Over the next two decades Minnie and Ferdinand had seven children and lived in both Germany and Illinois. Haase had amassed a substantial amount of land around the Des Plaines River and farmed, raised cattle, and even opened some of his property up as a resort. In addition, he sold a parcel to Concordia University (now Dominican University) for a graveyard and had discovered Native American burial mounds on other parts of his land. In addition to the Pottowattomie burials, the Haase family had begun to bury its own dead in the early 1850s. By the 1860s Ferdinand considered turning some of his acreage into a cemetery for nonfamily members as well. In 1874 Ferdinand and his two oldest sons, Emil and Leo, opened Forest Home Cemetery in Forest Park, Illinois, which included a museum housing the Native American artifacts.
The Haase land in and around Forest Home was rich in rock and clay and much of the cemetery’s early operation was made possible by mining gravel and selling it to local merchants for a number of uses, including concrete. Ferdinand’s inquisitive and hardworking son Leo began to show a flair for geology; the 17-year-old soon realized the value of the sand, topsoil, and stone beneath the family’s land. In 1880 Leo founded the L.G. Haase Manufacturing Company to sell concrete products such as cemetery lot markers, burial vaults and covers, benches, tiles, and irrigation basins. Leo believed imagination was akin to a force of nature, calling it “the most important force outside of gravity,” according to Service & Innovation: The Wilbert Way. Leo more than proved this adage by not only inventing many uses for concrete, but patenting the machinery he designed to make these products.

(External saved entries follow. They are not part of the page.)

/-- 06 R107 to R109, R113, R115, 04 R70, R81: a debounce expiry. A LOCKED key goes to UP. A release posts
KEY_EVENT UP and then releases the key's HOLD job. A press posts KEY_EVENT DOWN and then submits the
binding: KEY_REFUSED with STILL_LIVE or the status of admission, or a job of the key, which an IDLE
engine takes at once. -/
def Obligations.DebounceTakesPressAndRelease : Prop :=
  ∀ (s : State) (dt due : Nat) (k : Fin 8), s.Running → s.keys[k].expiry = .running due →
    due ≤ s.now + dt →
    let reported := fun down =>
      if s.settings.keyReport then s.link.post (.keyEvent k down) else s.link
    let moved := fun state : KeyState => { s.keys[k] with state := state, expiry := .stopped }
    let released :=
      { s with now := s.now + dt, keys := s.keys.set k (moved .up), link := reported false }
    let pressed :=
      { s with now := s.now + dt, keys := s.keys.set k (moved .down), link := reported true }
    let becomes := fun u => exec (.debounceExpiry dt k) s = .next (State.settle u)
    (s.keys[k].state = .locked →
      becomes { s with now := s.now + dt, keys := s.keys.set k (moved .up) })
    ∧ (s.keys[k].state = .releasing →
      (s.keys[k].live = none → becomes released)
      ∧ ∀ id, s.keys[k].live = some id →
        (s.findJob id = none → becomes released)
        ∧ ∀ j, s.findJob id = some j →
          if j.source ≠ .key k ∨ j.spec.length ≠ .hold ∨ j.endPending.isSome then becomes released
          else if j.state = .parked ∧ s.minimum j ≤ j.framesSent then
            becomes
              { released.jobLeaves j .released with
                queue := { s.queue with jobs := s.queue.jobs.filter fun i => decide (i.id ≠ j.id) } }
          else
            let mark := fun i : Job =>
              if i.id = j.id then { i with endPending := some .released } else i
            becomes
              { released with
                queue := { s.queue with jobs := s.queue.jobs.map mark }
                engine := { s.engine with current := s.engine.current.map mark } })
    ∧ (s.keys[k].state = .pressing →
      (s.keys[k].binding = none → becomes pressed)
      ∧ ∀ spec, s.keys[k].binding = some spec →
        (∀ id, s.keys[k].live = some id →
          becomes { pressed with link := pressed.link.post (.keyRefused k .stillLive (some id)) })
        ∧ (s.keys[k].live = none →
          (∀ st, s.admissionRefusal spec = some st →
            becomes { pressed with link := pressed.link.post (.keyRefused k st none) })
          ∧ (s.admissionRefusal spec = none →
            let lib : Library :=
              { s.lib with
                slots :=
                  s.lib.slots.set spec.template
                    { s.lib.slots[spec.template] with
                      refs := s.lib.slots[spec.template].refs + 1 } }
            let keys := s.keys.set k { moved .down with live := some s.allocate }
            let job : Job :=
              { id := s.allocate, source := .key k, spec := spec, state := .waiting
                framesSent := 0, endPending := none, holdStarted := none, toggleBit := none
                holdExpiry := none }
            let next := if s.allocate = 255 then 1 else s.allocate + 1
            (s.engine.state ≠ .idle →
              becomes
                { pressed with
                  lib := lib, keys := keys
                  queue :=
                    { jobs :=
                        match spec.cls with
                        | .urgent =>
                          s.queue.jobs.takeWhile Job.urgent
                            ++ job :: s.queue.jobs.dropWhile Job.urgent
                        | .normal => s.queue.jobs ++ [job]
                      nextId := next } })
            ∧ (∀ d, s.engine.state = .idle → s.engine.current = none → s.queue.jobs = [] →
                s.lib.slots[spec.template].state = .ready d → d.toggle = none →
              ∃ u, exec (.debounceExpiry dt k) s = .next u
                ∧ u.FrameStarted pressed
                    { job with
                      state := .current
                      holdStarted := if spec.length = .hold then some (s.now + dt) else none
                      holdExpiry :=
                        if spec.length = .hold then
                          some (s.now + dt + s.settings.holdLimit * 1000000)
                        else none }
                    d (d.fullFrame spec.payload false)
                ∧ u.queue = { jobs := [], nextId := next } ∧ u.lib = lib ∧ u.keys = keys
                ∧ u.link =
                    (if spec.report = .both then
                      pressed.link.post
                        (.jobStart s.allocate (.key k) spec.template spec.cls none)
                     else pressed.link)
                ∧ u.SameBeyondEmission s))))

While Forest Home Cemetery and L.G. Haase Manufacturing Company began to thrive in the 1880s, Leo was elected highway commissioner and later village clerk of Forest Park. His connections were vital in bringing telephone lines into the area; he also learned surveying and architecture during his political tenure. With help from his brother William, Leo even designed and built a suspension bridge from Forest Home Cemetery across the Des Plaines River to other Haase family land. Yet one of Leo’s most important contributions was in company promotion: he created business card paperweights, listing the costs of various services and cemetery plots on a small paper placed inside attractive pieces of glass.
Serving Death: 1890s–1930s
In 1892 William Haase and his wife welcomed twins, Wilbert and Wesley, into the Haase clan. Though Wesley perished before his second birthday, Wilbert was a bright and spirited child. He was raised among the growing acreage of Forest Home Cemetery and took over L.G. Haase Manufacturing Company at the age of 20 in 1902. The now legendary Leo, Wilbert’s uncle, had retired and moved to the West Coast leaving the Haase family assets in Wilbert’s capable hands. By the onset of World War I, Wilbert was married and the father of one child and expecting another with his wife Gertrude. While most young men his age were abroad fighting, Wilbert built up the family’s concrete business and made sure Forest Home was one of the Chicago area’s finest cemeteries.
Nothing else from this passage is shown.